[Opening PROVIDED ENTRIES section]

-- ==== Sys2Proof/Machine/VecInt.lean ====
section
/-! DEFINITION. Meanings of the vector integer family 0x50–0x64 (R85–R90). -/

namespace Sys2Proof.Machine

open Sys2Proof

/-- A shift of an element by an unsigned amount; the fill is the opcode's (R86). -/
def elemShl (w x n : Nat) : Nat := if w ≤ n then 0 else x * 2 ^ n % 2 ^ w
def elemShr (w x n : Nat) : Nat := if w ≤ n then 0 else x / 2 ^ n
def elemSra (w x n : Nat) : Nat := wrapTo w (asSigned w x / 2 ^ (min n w))

/-- Leading zeros of a `w`-bit pattern (Table 5-6). -/
def elemClz (w x : Nat) : Nat := if x = 0 then w else w - 1 - Nat.log2 x

def elemPopc (w x : Nat) : Nat := ((List.range w).filter fun i => x / 2 ^ i % 2 = 1).length

/-! ### Shapes: an exact integer of the operands, fitted to the element type (R85) -/

def vint1 (i : Instr) (d a : Reg) (f : Nat → Bool → Nat → Nat) (s : State) : Out' :=
  s.issue i (.core true [.vd d, .va a .active] (.v d.toNat false)) fun t => do
    t.needs isInt false
    .ok (t.mapLanes d.toNat fun l => lane1 (ewidth t.etype) (f t.etype t.sat) (t.vlane a.toNat l))

def vint2 (i : Instr) (d a b : Reg) (f : Nat → Bool → Nat → Nat → Nat) (s : State) : Out' :=
  s.issue i (.core true [.vd d, .va a .active, .vb b .active] (.v d.toNat false)) fun t => do
    t.needs isInt false
    .ok (t.mapLanes d.toNat fun l => lane2 (ewidth t.etype) (f t.etype t.sat) (t.vlane a.toNat l) (t.vlane b.toNat l))

/-- An operation on whole lanes, which reads no mode field but the guard (R87). -/
def vbits (i : Instr) (d a b : Reg) (f : Word → Word → Word) (s : State) : Out' :=
  s.issue i (.core true [.vd d, .va a .active, .vb b .active] (.v d.toNat false)) fun t =>
    .ok (t.mapLanes d.toNat fun l => f (t.vlane a.toNat l) (t.vlane b.toNat l))

/-! ### Meanings -/

/-- `vadd`: x + y, fitted (R85). -/
def execVadd (d a b : Reg) (s : State) : Out' := vint2 (.vadd d a b) d a b (fun t sat x y => fit t sat (ival t x + ival t y)) s

/-- `vsub`: x − y, fitted (R85). -/
def execVsub (d a b : Reg) (s : State) : Out' := vint2 (.vsub d a b) d a b (fun t sat x y => fit t sat (ival t x - ival t y)) s

/-- `vmul`: x × y, fitted (R85). -/
def execVmul (d a b : Reg) (s : State) : Out' := vint2 (.vmul d a b) d a b (fun t sat x y => fit t sat (ival t x * ival t y)) s

/-- `vmulh`: the high half of the product (R85). -/
def execVmulh (d a b : Reg) (s : State) : Out' := vint2 (.vmulh d a b) d a b (fun t _ x y => wrapTo (ewidth t) (ival t x * ival t y / 2 ^ ewidth t)) s

/-- `vmin`: the smaller (R85). -/
def execVmin (d a b : Reg) (s : State) : Out' := vint2 (.vmin d a b) d a b (fun t _ x y => if ival t y < ival t x then y else x) s

/-- `vmax`: the larger (R85). -/
def execVmax (d a b : Reg) (s : State) : Out' := vint2 (.vmax d a b) d a b (fun t _ x y => if ival t x < ival t y then y else x) s

/-- `vmad`: x × y + z, fitted once (R85). -/
def execVmad (d a b c : Reg) (s : State) : Out' :=
  s.issue (.vmad d a b c) (.core true [.vd d, .va a .active, .vb b .active, .vc c .active] (.v d.toNat false)) fun t => do
    t.needs isInt false
    .ok (t.mapLanes d.toNat fun l =>
      lane3 (ewidth t.etype) (fun x y z => fit t.etype t.sat (ival t.etype x * ival t.etype y + ival t.etype z))
        (t.vlane a.toNat l) (t.vlane b.toNat l) (t.vlane c.toNat l))

/-- `vabs`: the absolute value, fitted (R85). -/
def execVabs (d a : Reg) (s : State) : Out' := vint1 (.vabs d a) d a (fun t sat x => fit t sat (ival t x).natAbs) s

/-- `vneg`: −x, fitted (R85). -/
def execVneg (d a : Reg) (s : State) : Out' := vint1 (.vneg d a) d a (fun t sat x => fit t sat (-(ival t x))) s

/-- `vpopc`: one bits (R85). -/
def execVpopc (d a : Reg) (s : State) : Out' := vint1 (.vpopc d a) d a (fun t _ x => elemPopc (ewidth t) x) s

/-- `vclz`: leading zeros (R85). -/
def execVclz (d a : Reg) (s : State) : Out' := vint1 (.vclz d a) d a (fun t _ x => elemClz (ewidth t) x) s

/-- `vand`: a & b (R87). -/
def execVand (d a b : Reg) (s : State) : Out' := vbits (.vand d a b) d a b (fun x y => x &&& y) s

/-- `vor`: a | b (R87). -/
def execVor (d a b : Reg) (s : State) : Out' := vbits (.vor d a b) d a b (fun x y => x ||| y) s

/-- `vxor`: a ^ b (R87). -/
def execVxor (d a b : Reg) (s : State) : Out' := vbits (.vxor d a b) d a b (fun x y => x ^^^ y) s

/-- `vshl`: shift left (R86). -/
def execVshl (d a b : Reg) (s : State) : Out' := vint2 (.vshl d a b) d a b (fun t _ x n => elemShl (ewidth t) x n) s

/-- `vshr`: shift right, zero fill (R86). -/
def execVshr (d a b : Reg) (s : State) : Out' := vint2 (.vshr d a b) d a b (fun t _ x n => elemShr (ewidth t) x n) s

/-- `vsra`: shift right, filled with the top bit (R86). -/
def execVsra (d a b : Reg) (s : State) : Out' := vint2 (.vsra d a b) d a b (fun t _ x n => elemSra (ewidth t) x n) s

/-- `vsel`: lane by lane, a where the mask bit is set, b elsewhere (R87). -/
def execVsel (d a b c : Reg) (s : State) : Out' :=
  s.issue (.vsel d a b c) (.core true [.vd d, .va a .active, .vb b .active, .kAt 3 c] (.v d.toNat false)) fun t =>
    .ok (t.mapLanes d.toNat fun l => if (t.kreg c.toNat).getLsbD l then t.vlane a.toNat l else t.vlane b.toNat l)

/-- `vaddi`: adds the immediate, −2,048 to 2,047, and fits (R88). -/
def execVaddi (d a : Reg) (i : BitVec 12) (s : State) : Out' :=
  vint1 (.vaddi d a i) d a (fun t sat x => fit t sat (ival t x + i.toInt)) s

/-- `vbcs`: the low bits of a scalar in every sub-element (R89). -/
def execVbcs (d a : Reg) (s : State) : Out' :=
  s.issue (.vbcs d a) (.core true [.vd d, .sa a] (.v d.toNat false)) fun t => do
    t.needs isElem false
    let w := ewidth t.etype
    .ok (t.mapLanes d.toNat fun _ => packLane w (List.replicate (perLane w) (t.sval a.toNat).toNat))

/-- `vlid`: the position index of each sub-element (R90). -/
def execVlid (d : Reg) (s : State) : Out' :=
  s.issue (.vlid d) (.core true [.vd d] (.v d.toNat false)) fun t => do
    t.needs isInt false
    let w := ewidth t.etype
    .ok (t.mapLanes d.toNat fun l => packLane w ((List.range (perLane w)).map fun e => l * perLane w + e))

end Sys2Proof.Machine
end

[Closing PROVIDED ENTRIES section]

(YOUR GOAL)
I'd like the lines above from the one with "t.sat) (t.vlane a.toNat l) (t.vlane b.toNat l))" up to and including the one with "def execVadd (d" copied exactly, with no other lines.

(YOUR SOLUTION)
    .ok (t.mapLanes d.toNat fun l => lane2 (ewidth t.etype) (f t.etype t.sat) (t.vlane a.toNat l) (t.vlane b.toNat l))

/-- An operation on whole lanes, which reads no mode field but the guard (R87). -/
def vbits (i : Instr) (d a b : Reg) (f : Word → Word → Word) (s : State) : Out' :=
  s.issue i (.core true [.vd d, .va a .active, .vb b .active] (.v d.toNat false)) fun t =>
    .ok (t.mapLanes d.toNat fun l => f (t.vlane a.toNat l) (t.vlane b.toNat l))

/-! ### Meanings -/

/-- `vadd`: x + y, fitted (R85). -/
def execVadd (d a b : Reg) (s : State) : Out' := vint2 (.vadd d a b) d a b (fun t sat x y => fit t sat (ival t x + ival t y)) s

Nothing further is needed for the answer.